RECORDS TO USE |

/-! ### `setDraws` -/

@[simp] theorem State.v_setDraws (s : State) (n : Nat) : (s.setDraws n).v = s.v := rfl
@[simp] theorem State.i_setDraws (s : State) (n : Nat) : (s.setDraws n).i = s.i := rfl
@[simp] theorem State.pc_setDraws (s : State) (n : Nat) : (s.setDraws n).pc = s.pc := rfl
@[simp] theorem State.sp_setDraws (s : State) (n : Nat) : (s.setDraws n).sp = s.sp := rfl
@[simp] theorem State.stack_setDraws (s : State) (n : Nat) : (s.setDraws n).stack = s.stack := rfl
@[simp] theorem State.dt_setDraws (s : State) (n : Nat) : (s.setDraws n).dt = s.dt := rfl
@[simp] theorem State.st_setDraws (s : State) (n : Nat) : (s.setDraws n).st = s.st := rfl
@[simp] theorem State.key_setDraws (s : State) (n : Nat) : (s.setDraws n).key = s.key := rfl
@[simp] theorem State.fb_setDraws (s : State) (n : Nat) : (s.setDraws n).fb = s.fb := rfl
@[simp] theorem State.mem_setDraws (s : State) (n : Nat) : (s.setDraws n).mem = s.mem := rfl
@[simp] theorem State.cfg_setDraws (s : State) (n : Nat) : (s.setDraws n).cfg = s.cfg := rfl
@[simp] theorem State.draws_setDraws (s : State) (n : Nat) : (s.setDraws n).draws = n := rfl
@[simp] theorem State.schedule_setDraws (s : State) (n : Nat) : (s.setDraws n).schedule = s.schedule := rfl
@[simp] theorem State.getV_setDraws (s : State) (n : Nat) (r : Reg) : (s.setDraws n).getV r = s.getV r := rfl
@[simp] theorem State.getKey_setDraws (s : State) (n : Nat) (j : Fin 16) : (s.setDraws n).getKey j = s.getKey j := rfl
@[simp] theorem State.byteAt_setDraws (s : State) (n : Nat) (c : Nat) : (s.setDraws n).byteAt c = s.byteAt c := rfl
@[simp] theorem State.fetchWord_setDraws (s : State) (n : Nat) (c : Nat) : (s.setDraws n).fetchWord c = s.fetchWord c := rfl

/-! ### `setSchedule` -/

@[simp] theorem State.v_setSchedule (s : State) (l : List Transaction) : (s.setSchedule l).v = s.v := rfl
@[simp] theorem State.i_setSchedule (s : State) (l : List Transaction) : (s.setSchedule l).i = s.i := rfl
@[simp] theorem State.pc_setSchedule (s : State) (l : List Transaction) : (s.setSchedule l).pc = s.pc := rfl
@[simp] theorem State.sp_setSchedule (s : State) (l : List Transaction) : (s.setSchedule l).sp = s.sp := rfl
@[simp] theorem State.stack_setSchedule (s : State) (l : List Transaction) : (s.setSchedule l).stack = s.stack := rfl
@[simp] theorem State.dt_setSchedule (s : State) (l : List Transaction) : (s.setSchedule l).dt = s.dt := rfl
@[simp] theorem State.st_setSchedule (s : State) (l : List Transaction) : (s.setSchedule l).st = s.st := rfl
@[simp] theorem State.key_setSchedule (s : State) (l : List Transaction) : (s.setSchedule l).key = s.key := rfl
@[simp] theorem State.fb_setSchedule (s : State) (l : List Transaction) : (s.setSchedule l).fb = s.fb := rfl
@[simp] theorem State.mem_setSchedule (s : State) (l : List Transaction) : (s.setSchedule l).mem = s.mem := rfl
@[simp] theorem State.cfg_setSchedule (s : State) (l : List Transaction) : (s.setSchedule l).cfg = s.cfg := rfl
@[simp] theorem State.draws_setSchedule (s : State) (l : List Transaction) : (s.setSchedule l).draws = s.draws := rfl
@[simp] theorem State.schedule_setSchedule (s : State) (l : List Transaction) : (s.setSchedule l).schedule = l := rfl
@[simp] theorem State.getV_setSchedule (s : State) (l : List Transaction) (r : Reg) : (s.setSchedule l).getV r = s.getV r := rfl
@[simp] theorem State.getKey_setSchedule (s : State) (l : List Transaction) (j : Fin 16) : (s.setSchedule l).getKey j = s.getKey j := rfl
@[simp] theorem State.byteAt_setSchedule (s : State) (l : List Transaction) (c : Nat) : (s.setSchedule l).byteAt c = s.byteAt c := rfl
@[simp] theorem State.fetchWord_setSchedule (s : State) (l : List Transaction) (c : Nat) : (s.setSchedule l).fetchWord c = s.fetchWord c := rfl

TASK TO CARRY OUT |
When you reach this point, go back and write out each record above exactly.

SOLUTION FOR THIS TASK |
/-! ### `setDraws` -/

@[simp] theorem State.v_setDraws (s : State) (n : Nat) : (s.setDraws n).v = s.v := rfl
@[simp] theorem State.i_setDraws (s : State) (n : Nat) : (s.setDraws n).i = s.i := rfl
@[simp] theorem State.pc_setDraws (s : State) (n : Nat) : (s.setDraws n).pc = s.pc := rfl
@[simp] theorem State.sp_setDraws (s : State) (n : Nat) : (s.setDraws n).sp = s.sp := rfl
@[simp] theorem State.stack_setDraws (s : State) (n : Nat) : (s.setDraws n).stack = s.stack := rfl
@[simp] theorem State.dt_setDraws (s : State) (n : Nat) : (s.setDraws n).dt = s.dt := rfl
@[simp] theorem State.st_setDraws (s : State) (n : Nat) : (s.setDraws n).st = s.st := rfl
@[simp] theorem State.key_setDraws (s : State) (n : Nat) : (s.setDraws n).key = s.key := rfl
@[simp] theorem State.fb_setDraws (s : State) (n : Nat) : (s.setDraws n).fb = s.fb := rfl
@[simp] theorem State.mem_setDraws (s : State) (n : Nat) : (s.setDraws n).mem = s.mem := rfl
@[simp] theorem State.cfg_setDraws (s : State) (n : Nat) : (s.setDraws n).cfg = s.cfg := rfl
@[simp] theorem State.draws_setDraws (s : State) (n : Nat) : (s.setDraws n).draws = n := rfl
@[simp] theorem State.schedule_setDraws (s : State) (n : Nat) : (s.setDraws n).schedule = s.schedule := rfl
@[simp] theorem State.getV_setDraws (s : State) (n : Nat) (r : Reg) : (s.setDraws n).getV r = s.getV r := rfl
@[simp] theorem State.getKey_setDraws (s : State) (n : Nat) (j : Fin 16) : (s.setDraws n).getKey j = s.getKey j := rfl
@[simp] theorem State.byteAt_setDraws (s : State) (n : Nat) (c : Nat) : (s.setDraws n).byteAt c = s.byteAt c := rfl
@[simp] theorem State.fetchWord_setDraws (s : State) (n : Nat) (c : Nat) : (s.setDraws n).fetchWord c = s.fetchWord c := rfl

/-! ### `setSchedule` -/

@[simp] theorem State.v_setSchedule (s : State) (l : List Transaction) : (s.setSchedule l).v = s.v := rfl
@[simp] theorem State.i_setSchedule (s : State) (l : List Transaction) : (s.setSchedule l).i = s.i := rfl
@[simp] theorem State.pc_setSchedule (s : State) (l : List Transaction) : (s.setSchedule l).pc = s.pc := rfl
@[simp] theorem State.sp_setSchedule (s : State) (l : List Transaction) : (s.setSchedule l).sp = s.sp := rfl
@[simp] theorem State.stack_setSchedule (s : State) (l : List Transaction) : (s.setSchedule l).stack = s.stack := rfl
@[simp] theorem State.dt_setSchedule (s : State) (l : List Transaction) : (s.setSchedule l).dt = s.dt := rfl
@[simp] theorem State.st_setSchedule (s : State) (l : List Transaction) : (s.setSchedule l).st = s.st := rfl
@[simp] theorem State.key_setSchedule (s : State) (l : List Transaction) : (s.setSchedule l).key = s.key := rfl
@[simp] theorem State.fb_setSchedule (s : State) (l : List Transaction) : (s.setSchedule l).fb = s.fb := rfl
@[simp] theorem State.mem_setSchedule (s : State) (l : List Transaction) : (s.setSchedule l).mem = s.mem := rfl
@[simp] theorem State.cfg_setSchedule (s : State) (l : List Transaction) : (s.setSchedule l).cfg = s.cfg := rfl
@[simp] theorem State.draws_setSchedule (s : State) (l : List Transaction) : (s.setSchedule l).draws = s.draws := rfl
@[simp] theorem State.schedule_setSchedule (s : State) (l : List Transaction) : (s.setSchedule l).schedule = l := rfl
@[simp] theorem State.getV_setSchedule (s : State) (l : List Transaction) (r : Reg) : (s.setSchedule l).getV r = s.getV r := rfl
@[simp] theorem State.getKey_setSchedule (s : State) (l : List Transaction) (j : Fin 16) : (s.setSchedule l).getKey j = s.getKey j := rfl
@[simp] theorem State.byteAt_setSchedule (s : State) (l : List Transaction) (c : Nat) : (s.setSchedule l).byteAt c = s.byteAt c := rfl
@[simp] theorem State.fetchWord_setSchedule (s : State) (l : List Transaction) (c : Nat) : (s.setSchedule l).fetchWord c = s.fetchWord c := rfl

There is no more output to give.